Oh yeah, I know nothing about Idaho which is why I'm asking and grateful for any info. Not trying to come off as an ego tripper, either. I'm expecting to start at the bottom and work up, just hoping that my experience will help get me that opportunity so I apologize if I'm coming off as a typical Colorado bro, that's not my intent. 

Cool, thanks for all that info. Good knowledge to have.


----------



## kevinthediltz (May 30, 2012)

dirtbagkayaker said:


> The first thing you'll learn when you get to Idaho and start looking for guide work is, "This aint Colorado!" or anything like Colorado. Just drive through Riggins and all you see is broke guides lucky to get a boat or two on the weekends for a day float down city run and the boss' kids are driving shuttle. Then there will be that one guy. Yep he bought hes company and has been working the river for 20+ years rowing in a loin cloth with a smile from ear to ear. Why work for the man when YOU can be the man??? I mean here you are on MB list how highly qualified you are. How skilled you are. And your willing to work for potatos. If you are really all that and a cdl to boot. Then you should have more than what is required to be a the man. I just think if you really have the drive to move to Idaho and the desire to serve in the outdoor industry. Then go for it. Don't just come to Idaho to portage opportunity. Saying "I've heard that before, I'll get a job" is what losers say.


This is definitely something I've thought of before so maybe Idaho will be the place to do it so thanks for the advice. 

Again, not trying to come off as cocky but I've heard from locals from every place I've moved to that there are no jobs and it's hard to make a living. If I can't find a guide job or can't make a living then I'll take it for what it is and get by or move again.


----------



## DoubleShadow (May 2, 2013)

carvedog said:


> Once you have your Lead you can do a river once and get signed off.


I'm wondering if this has changed. Might be wrong, but I have a buddy that is a long time lead MFS guide and he has to do 6 trips to get signed off on the Main this year from what I heard.


----------



## carvedog (May 11, 2005)

DoubleShadow said:


> I'm wondering if this has changed. Might be wrong, but I have a buddy that is a long time lead MFS guide and he has to do 6 trips to get signed off on the Main this year from what I heard.


To get your Lead Guide that would be true. If it is just to get a regular license that would be new. 

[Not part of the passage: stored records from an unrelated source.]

-- ==== Sys2Proof/Laws/State.lean ====
section
/-! SUPPORT. The laws of words, fields and the primitive updates of State: what each reads afterwards and what it leaves alone, and the
rules by which `OnlyWords` and `WordsAndEvents` are shown for chains of updates. -/

namespace Sys2Proof.Machine

set_option Elab.async false

/-! ## Fields -/

theorem fieldMask_getLsbD (lo n i : Nat) : (fieldMask lo n).getLsbD i = (decide (i < 32) && decide (lo ≤ i) && decide (i < lo + n)) := by
  unfold fieldMask
  rw [BitVec.getLsbD_shiftLeft, BitVec.getLsbD_setWidth, BitVec.getLsbD_allOnes]
  by_cases h : lo ≤ i
  · by_cases k : i < lo + n
    · have e : i - lo < n := by omega
      by_cases m : i < 32
      · have e2 : i - lo < 32 := by omega
        simp [h, k, m, e, e2]
      · simp [m]
    · have e : ¬ i - lo < n := by omega
      simp [h, k, e]
  · have e : i < lo := by omega
    simp [h, e]

/-- Bit `i` of a word whose field was set. -/
theorem put_getLsbD (w : Word) (lo n v i : Nat) : (put w lo n v).getLsbD i =
    (if i < 32 ∧ lo ≤ i ∧ i < lo + n then (BitVec.ofNat n v).getLsbD (i - lo) else w.getLsbD i) := by
  unfold put
  rw [BitVec.getLsbD_or, BitVec.getLsbD_and, BitVec.getLsbD_not, fieldMask_getLsbD, BitVec.getLsbD_shiftLeft, BitVec.getLsbD_setWidth]
  by_cases m : i < 32
  · by_cases h : lo ≤ i
    · have e2 : i - lo < 32 := by omega
      by_cases k : i < lo + n
      · simp [m, h, k, e2]
      · have e : ¬ i - lo < n := by omega
        have e3 : (BitVec.ofNat n v).getLsbD (i - lo) = false := BitVec.getLsbD_of_ge _ _ (by omega)
        simp [m, h, k, e2, e3]
    · simp [m, h]
  · simp [m, BitVec.getLsbD_of_ge w i (by omega)]

theorem fld_getLsbD (w : Word) (lo n i : Nat) : (fld w lo n).testBit i = (decide (i < n) && w.getLsbD (lo + i)) := by
  unfold fld
  rw [BitVec.testBit_toNat, BitVec.getLsbD_extractLsb']

/-- A field holds what was put into it, modulo its width. -/
theorem fld_put_same (w : Word) {lo n : Nat} (v : Nat) (h : lo + n ≤ 32) : fld (put w lo n v) lo n = v % 2 ^ n := by
  apply Nat.eq_of_testBit_eq
  intro i
  rw [fld_getLsbD, put_getLsbD, Nat.testBit_mod_two_pow]
  by_cases k : i < n
  · have e : lo + i < 32 ∧ lo ≤ lo + i ∧ lo + i < lo + n := by omega
    rw [if_pos e]
    simp only [k, decide_true, Bool.true_and]
    rw [BitVec.getLsbD_ofNat]
    simp [k]
  · simp [k]

/-- A field outside the one that was set is unchanged. -/
theorem fld_put_ne (w : Word) {lo n lo' n' : Nat} (v : Nat) (h : lo' + n' ≤ lo ∨ lo + n ≤ lo') :
    fld (put w lo n v) lo' n' = fld w lo' n' := by
  apply Nat.eq_of_testBit_eq
  intro i
  rw [fld_getLsbD, fld_getLsbD, put_getLsbD]
  by_cases k : i < n'
  · have e : ¬ (lo' + i < 32 ∧ lo ≤ lo' + i ∧ lo' + i < lo + n) := by omega
    rw [if_neg e]
  · simp [k]

theorem fld_lt (w : Word) (lo n : Nat) : fld w lo n < 2 ^ n := (BitVec.extractLsb' lo n w).isLt

theorem wbit_put_same (w : Word) {i : Nat} (b : Bool) (h : i < 32) : wbit (put w i 1 b.toNat) i = b := by
  unfold wbit
  rw [put_getLsbD, if_pos (by omega)]
  cases b <;> simp

theorem wbit_put_ne (w : Word) {lo n i : Nat} (v : Nat) (h : i < lo ∨ lo + n ≤ i) : wbit (put w lo n v) i = wbit w i := by
  unfold wbit
  rw [put_getLsbD, if_neg (by omega)]

/-! ## Reads after writes -/

@[simp] theorem State.rd_wr_same (s : State) (a : Nat) (v : Word) : (s.wr a v).rd a = v := Store.get_set_same _ _ _ _

theorem State.rd_wr_ne (s : State) {a b : Nat} (v : Word) (h : b ≠ a) : (s.wr a v).rd b = s.rd b := Store.get_set_ne _ _ _ _ h

theorem State.rd_wr (s : State) (a b : Nat) (v : Word) : (s.wr a v).rd b = if b = a then v else s.rd b := by
  split
  · next h => rw [h, State.rd_wr_same]
  · next h => exact s.rd_wr_ne v h

@[simp] theorem State.rdLive_wrLive_same (s : State) (a : Nat) (v : Word) : (s.wrLive a v).rdLive a = v := Store.get_set_same _ _ _ _

theorem State.rdLive_wrLive_ne (s : State) {a b : Nat} (v : Word) (h : b ≠ a) : (s.wrLive a v).rdLive b = s.rdLive b :=
  Store.get_set_ne _ _ _ _ h

@[simp] theorem State.rd_wrLive (s : State) (a b : Nat) (v : Word) : (s.wrLive a v).rd b = s.rd b := rfl

@[simp] theorem State.rdLive_wr (s : State) (a b : Nat) (v : Word) : (s.wr a v).rdLive b = s.rdLive b := rfl

@[simp] theorem State.byte_putByte_same (s : State) (a : Nat) (v : Byte) : (s.putByte a v).byte a = v := Store.get_set_same _ _ _ _

theorem State.byte_putByte_ne (s : State) {a b : Nat} (v : Byte) (h : b ≠ a) : (s.putByte a v).byte b = s.byte b :=
  Store.get_set_ne _ _ _ _ h

@[simp] theorem State.byte_wr (s : State) (a b : Nat) (v : Word) : (s.wr a v).byte b = s.byte b := rfl

@[simp] theorem State.rd_putByte (s : State) (a b : Nat) (v : Byte) : (s.putByte a v).rd b = s.rd b := rfl

@[simp] theorem State.rd_send (s : State) (o : Output) (b : Nat) : (s.send o).rd b = s.rd b := rfl

@[simp] theorem State.rd_draw (s : State) (b : Nat) : s.draw.rd b = s.rd b := rfl

@[simp] theorem State.rd_raise (s : State) (t b : Nat) : (s.raise t).rd b = s.rd b := rfl

@[simp] theorem State.rd_setRing (s : State) (r : Nat) (x : RingRec) (b : Nat) : (s.setRing r x).rd b = s.rd b := rfl

@[simp] theorem State.rd_setSession (s : State) (n : Nat) (x : SessRec) (b : Nat) : (s.setSession n x).rd b = s.rd b := rfl

@[simp] theorem State.ring_setRing_same (s : State) (r : Nat) (x : RingRec) : (s.setRing r x).ring r = x := Store.get_set_same _ _ _ _

theorem State.ring_setRing_ne (s : State) {r q : Nat} (x : RingRec) (h : q ≠ r) : (s.setRing r x).ring q = s.ring q :=
  Store.get_set_ne _ _ _ _ h

@[simp] theorem State.session_setSession_same (s : State) (n : Nat) (x : SessRec) : (s.setSession n x).session n = x :=
  Store.get_set_same _ _ _ _

theorem State.session_setSession_ne (s : State) {n m : Nat} (x : SessRec) (h : m ≠ n) : (s.setSession n x).session m = s.session m :=
  Store.get_set_ne _ _ _ _ h

theorem State.rdf_wrf_same (s : State) (a : Nat) {lo n : Nat} (v : Nat) (h : lo + n ≤ 32) : (s.wrf a lo n v).rdf a lo n = v % 2 ^ n := by
  unfold State.wrf State.rdf
  rw [State.rd_wr_same, fld_put_same _ _ h]

theorem State.bit_wrBit_same (s : State) (a : Nat) {i : Nat} (b : Bool) (h : i < 32) : (s.wrBit a i b).bit a i = b := by
  unfold State.wrBit State.wrf State.bit
  rw [State.rd_wr_same, wbit_put_same _ _ h]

After getting licensed on the Canyon of the SF Payette ( class 4) I only had to do one trip to get my MF regular license.


----------



## dirtbagkayaker (Oct 29, 2008)

kevinthediltz said:


> but I've heard from locals from every place I've moved to that there are no jobs and it's hard to make a living.

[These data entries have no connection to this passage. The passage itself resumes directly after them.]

theorem setFigures (h : EventsBut W s t) (es ss : List (Nat × Nat)) (f : Option FullCal) :
    EventsBut W { s with extOld := es, stamps := ss, fullcal := f } { t with extOld := es, stamps := ss, fullcal := f } :=
  ⟨h.rd, congrArg (fun v : State => { v with extOld := es, stamps := ss, fullcal := f }) h.rest⟩

end EventsBut

/-! ## Words of the chapter -/

theorem not_windowWord {a : Nat} (h : a < 0x2000000) : ¬ WindowWord a := Nat.not_le.2 h

theorem isRingWord_low {a : Nat} (h : a < 0x1800000) : isRingWord a = false := by
  unfold isRingWord
  simp
  omega

/-- The status words that the Assayer and the Tinker bring up to date. -/
def CalStatus (a : Nat) : Prop := a = Reg.ASY_STAT ∨ a = Reg.TNK_STAT

theorem not_calStatus {a : Nat} (hasy : a ≠ Reg.ASY_STAT) (htnk : a ≠ Reg.TNK_STAT) : ¬ CalStatus a := not_or.2 ⟨hasy, htnk⟩

/-! ## One cell enters another loop state (R138) -/

section
variable (s : State) (c : Nat)

theorem State.settleClamps_kept : ∃ xs, EventsBut WindowWord { s with coos := xs } (s.settleClamps c) := by
  have hcount : WindowWord (drvWord c 3) := drvWord_window c 3
  have herr : WindowWord (Reg.DRV_ERRSTAT (tileOf c)) := by unfold WindowWord Reg.DRV_ERRSTAT; omega
  unfold State.settleClamps
  dsimp only
  split
  · exact ⟨_, .refl _ s⟩
  · split
    · exact ⟨_, .refl _ _⟩
    · exact ⟨_, ((EventsBut.refl _ (s.setCoo c _)).count _ _ _ hcount).err _ herr⟩

theorem State.toMode_kept (m : Nat) : ∃ cs xs, EventsBut WindowWord { s with cells := cs, coos := xs } (s.toMode c m) := by
  obtain ⟨xs, hsettled⟩ := s.settleClamps_kept c
  have hset : ∀ u, EventsBut WindowWord { s with coos := xs } u →
      ∃ cs ys, EventsBut WindowWord { s with cells := cs, coos := ys } (u.setMode c m) := fun u hu => by
    have hcell : WindowWord (Reg.COO_CELL_W7 (tileOf c) (localOf c)) := by unfold WindowWord Reg.COO_CELL_W7; omega
    exact ⟨_, _, (hu.setCells (Store.set CellRec.rest u.cells c { u.cell c with mode := m }) u.coos).wr _ hcell⟩
  unfold State.toMode
  dsimp only
  split
  · exact hset _ (hsettled.wr _ (drvWord_window c 2))
  · exact hset _ hsettled

variable {c} (hc : c < 4864)
include hc

theorem localOf_lt : localOf c < 76 := by
  unfold localOf
  omega

/-- The codes of a cell's driver are no words of its loop state. -/
theorem codeWord_not_modeWords : cooWord c 13 ∉ modeWords c := by
  have hlocal := localOf_lt hc
  have htile : tileOf c < 64 := by unfold tileOf; omega
  simp only [modeWords, List.mem_cons, List.not_mem_nil, or_false, not_or]
  unfold cooWord drvWord Reg.COO_CELL_W0 Reg.DRV_CELL_W0 Reg.DRV_ERRSTAT
  omega

theorem State.hcode_toMode (m : Nat) : (s.toMode c m).hcode c = s.hcode c :=
  ((TileKept.refl (modeWords c) [c] s).toMode m (List.Subset.refl _) (List.mem_singleton.2 rfl)).rdf (cooWord_window c 13)
    (codeWord_not_modeWords hc) 16 14

end

/-! ## Taken into CAL (R212, R213) -/

section
variable (s : State) (x : CalRec)

theorem State.takeCal_kept : ∃ cs xs, EventsBut WindowWord
    { s with cells := cs, coos := xs, fresh := s.fresh + 1, calCells := s.calCells ++ [{ x with seed := s.fresh }] } (s.takeCal x) := by
  obtain ⟨cs, xs, hmode⟩ := s.toMode_kept x.cell 2
  have hfresh : (s.toMode x.cell 2).fresh = s.fresh := hmode.get State.fresh
  have hcells : (s.toMode x.cell 2).calCells = s.calCells := hmode.get State.calCells
  have hstale : WindowWord (Reg.TAL_LIVE_W7 (tileOf x.cell) (localOf x.cell)) := by unfold WindowWord Reg.TAL_LIVE_W7; omega
  have hstat : WindowWord (Reg.COO_STAT (tileOf x.cell)) := by unfold WindowWord Reg.COO_STAT; omega
  have htaken := ((hmode.setFresh (s.fresh + 1)).setCalCells (s.calCells ++ [{ x with seed := s.fresh }])).setCells (s.toMode x.cell 2).cells
    (Store.set CooRec.zero (s.toMode x.cell 2).coos x.cell { (s.toMode x.cell 2).coo x.cell with calH := (s.toMode x.cell 2).hcode x.cell })
  unfold State.takeCal State.noteStale State.draw
  dsimp only
  rw [hfresh, hcells]
  exact ⟨_, _, (htaken.wr _ hstale).wr _ hstat⟩

theorem State.cell_takeCal : (s.takeCal x).cell x.cell = { s.cell x.cell with mode := 2 } := s.cell_toMode x.cell 2

theorem State.calH_takeCal (hc : x.cell < 4864) : ((s.takeCal x).coo x.cell).calH = s.hcode x.cell := by
  have hheld : (s.takeCal x).coo x.cell = { (s.toMode x.cell 2).coo x.cell with calH := (s.toMode x.cell 2).hcode x.cell } :=
    Store.get_set_same _ _ _ _
  rw [hheld]
  exact s.hcode_toMode hc 2

end

/-! ## Released from CAL (R214) -/

section
variable (s : State) (x : CalRec)

theorem State.leaveCal_kept : ∃ cs xs, EventsBut WindowWord
    { s with cells := cs, coos := xs, calCells := s.calCells.filter fun (y : CalRec) => y.cell != x.cell } (s.leaveCal x) := by
  have hstale : WindowWord (Reg.TAL_LIVE_W7 (tileOf x.cell) (localOf x.cell)) := by unfold WindowWord Reg.TAL_LIVE_W7; omega
  have hstat : WindowWord (Reg.COO_STAT (tileOf x.cell)) := by unfold WindowWord Reg.COO_STAT; omega
  obtain ⟨xs, hsettled⟩ := (s.noteStale (tileOf x.cell) (localOf x.cell)).settleClamps_kept x.cell
  have hkept := (((EventsBut.refl WindowWord s).wr _ hstale).setCells s.cells xs).trans hsettled
  have hcells := hkept.get State.calCells
  have hgone := hkept.setCalCells (s.calCells.filter fun (y : CalRec) => y.cell != x.cell)
  unfold State.leaveCal
  dsimp only
  rw [hcells]
  split
  · obtain ⟨cs, ys, hmode⟩ := State.toMode_kept (State.setHcode { (s.noteStale (tileOf x.cell) (localOf x.cell)).settleClamps x.cell with
      calCells := s.calCells.filter fun (y : CalRec) => y.cell != x.cell } x.cell (s.coo x.cell).calH) x.cell
      (if s.frozen (tileOf x.cell) && x.prev != 6 then 3 else x.prev)
    exact ⟨cs, ys, (((hgone.wrf 16 14 _ (cooWord_window x.cell 13)).setCells cs ys).trans hmode).wr _ hstat⟩
  · exact ⟨s.cells, xs, hgone⟩

/-- The loop state of a cell that was in CAL: the one it was taken from, or HOLD. -/
theorem State.mode_leaveCal (h : (s.cell x.cell).mode = 2) :
    ((s.leaveCal x).cell x.cell).mode = if s.frozen (tileOf x.cell) && x.prev != 6 then 3 else x.prev := by
  unfold State.leaveCal
  dsimp only
  rw [if_pos h]
  exact congrArg CellRec.mode (State.cell_toMode _ x.cell _)

/-- Its heater stands at the code it was taken with. -/
theorem State.hcode_leaveCal (h : (s.cell x.cell).mode = 2) (hc : x.cell < 4864) :
    (s.leaveCal x).hcode x.cell = (s.coo x.cell).calH % 16384 := by
  have hstat : cooWord x.cell 13 ≠ Reg.COO_STAT (tileOf x.cell) := by unfold cooWord Reg.COO_CELL_W0 Reg.COO_STAT; omega
  unfold State.leaveCal
  dsimp only
  rw [if_pos h]
  exact (State.rdf_wr_ne _ _ 16 14 hstat).trans ((State.hcode_toMode _ hc _).trans (State.hcode_setHcode _ _ _))

end

/-- Cells released one after another are gone from CAL, and so are all records of them. -/
theorem State.leaveCals_kept (s : State) (xs : List CalRec) : ∃ cs ys rs, EventsBut WindowWord { s with cells := cs, coos := ys, calCells := rs }
    (xs.foldl State.leaveCal s) ∧ ∀ y ∈ rs, y ∈ s.calCells ∧ ∀ x ∈ xs, y.cell ≠ x.cell := by
  induction xs generalizing s with
  | nil => exact ⟨_, _, _, .refl _ s, fun y hy => ⟨hy, fun x hx => absurd hx List.not_mem_nil⟩⟩
  | cons x xs ih =>
    obtain ⟨cs, ys, hfirst⟩ := s.leaveCal_kept x
    have hcells : (s.leaveCal x).calCells = s.calCells.filter fun (y : CalRec) => y.cell != x.cell := hfirst.get State.calCells
    obtain ⟨cs', ys', rs, hrest, hgone⟩ := ih (s.leaveCal x)
    refine ⟨cs', ys', rs, ((hfirst.setCells cs' ys').setCalCells rs).trans hrest, fun y hy => ?_⟩
    obtain ⟨hkept, hothers⟩ := hgone y hy
    rw [hcells, List.mem_filter, bne_iff_ne] at hkept
    obtain ⟨hmem, hne⟩ := hkept
    refine ⟨hmem, fun z hz => ?_⟩
    rcases List.mem_cons.1 hz with rfl | hz
    · exact hne
    · exact hothers z hz

/-! ## The source and the status words (R216, R232, R233) -/

section
variable (s : State)

/-- The source as asked for, whether it has settled before or not. -/
theorem State.calSource_kept (W : Nat → Prop) (en band : Bool) :
    ∃ settled, EventsBut W { s with calEn := en, calBand := band, calSettled := settled } (s.calSource en band) := by
  unfold State.calSource
  split
  · next h =>
    obtain ⟨rfl, rfl⟩ := h
    exact ⟨_, .refl _ s⟩
  · exact ⟨_, ((EventsBut.refl _ { s with calEn := en, calBand := band, calSettled := false }).send _).send _⟩

theorem State.asyStat_onlyWords : OnlyWords [Reg.ASY_STAT] s s.asyStat :=
  (((OnlyWords.refl _ s).wrBit _ _ (by simp)).wrf _ _ _ (by simp)).wrBit _ _ (by simp)

/-- ASY_STAT shows that the Assayer is busy. -/
theorem State.asyStat_busy (h : s.fullcal.isSome = true ∨ (s.calCells.any fun x => !x.tinker) = true ∨ s.saving.isSome = true) :
    s.asyStat.bit Reg.ASY_STAT 31 = true := by
  unfold State.asyStat
  dsimp only
  rw [State.bit_wrBit_ne _ _ _ (by omega), State.bit_wrf_ne _ _ _ (by omega), State.bit_wrBit_same _ _ _ (by omega)]
  by_cases hfull : s.fullcal.isSome = true
  · rw [if_pos hfull]
    rfl
  · rw [if_neg hfull]
    by_cases hcells : (s.calCells.any fun x => !x.tinker) = true
    · rw [if_pos hcells]
      rfl
    · rw [if_neg hcells, if_pos ((h.resolve_left hfull).resolve_left hcells)]
      rfl

theorem State.afterCal_kept : ∃ en band settled cs,
    EventsBut CalStatus { s with calEn := en, calBand := band, calSettled := settled, couplers := cs } s.afterCal := by
  have hstatus : ∀ {v u : State}, EventsBut CalStatus v u → EventsBut CalStatus v u.asyStat.tnkStat := fun hu =>
    (hu.events (State.asyStat_onlyWords _).events fun a ha => .inl (List.mem_singleton.1 ha)).wrBit _ _ (.inr rfl)
  unfold State.afterCal
  split
  · obtain ⟨settled, hsource⟩ := s.calSource_kept CalStatus false s.calBand
    exact ⟨false, s.calBand, settled, [], hstatus (hsource.setCouplers [])⟩
  · exact ⟨_, _, _, _, hstatus (.refl _ s)⟩

end

/-! ## A cell done with (R214) -/

/-- What decides whether a tile's loops stand still: the words of FREEZE, of HOLD, and of the power state. -/
theorem State.frozen_congr {s t : State} {tile : Nat} (hctrl : t.rd (Reg.COO_CTRL tile) = s.rd (Reg.COO_CTRL tile))
    (hstat : t.rd (Reg.COO_STAT tile) = s.rd (Reg.COO_STAT tile)) (hpower : t.rd Reg.PWR_STAT = s.rd Reg.PWR_STAT) :
    t.frozen tile = s.frozen tile := by
  unfold State.frozen State.heldTile State.pstate State.bit State.rdf
  rw [hctrl, hstat, hpower]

And yet you are still looking for that one job to make the living that the locals told was not there. It is obvious to me that you could not find the good guide gig anywhere that you have been in the past. If you can't get it in Colorado, you wont in Idaho. If you were truly exceptional at the guide thing, your boss would know where to send you in Idaho. That is a truth you can count on... as many guides are networked and co-oped and good guide = $$$. The truth seems to be that you can not find the job you want in Colorado and are now looking and hoping for Idaho. Seriously. Buy your future and take control or get eaten.


----------



## kevinthediltz (May 30, 2012)

dirtbagkayaker said:


> And yet you are still looking for that one job to make the living that the locals told was not there. It is obvious to me that you could not find the good guide gig anywhere that you have been in the past. If you can't get it in Colorado, you wont in Idaho. If you were truly exceptional at the guide thing, your boss would know where to send you in Idaho. That is a truth you can count on... as many guides are networked and co-oped and good guide = $$$. The truth seems to be that you can not find the job you want in Colorado and are now looking and hoping for Idaho. Seriously. Buy your future and take control or get eaten.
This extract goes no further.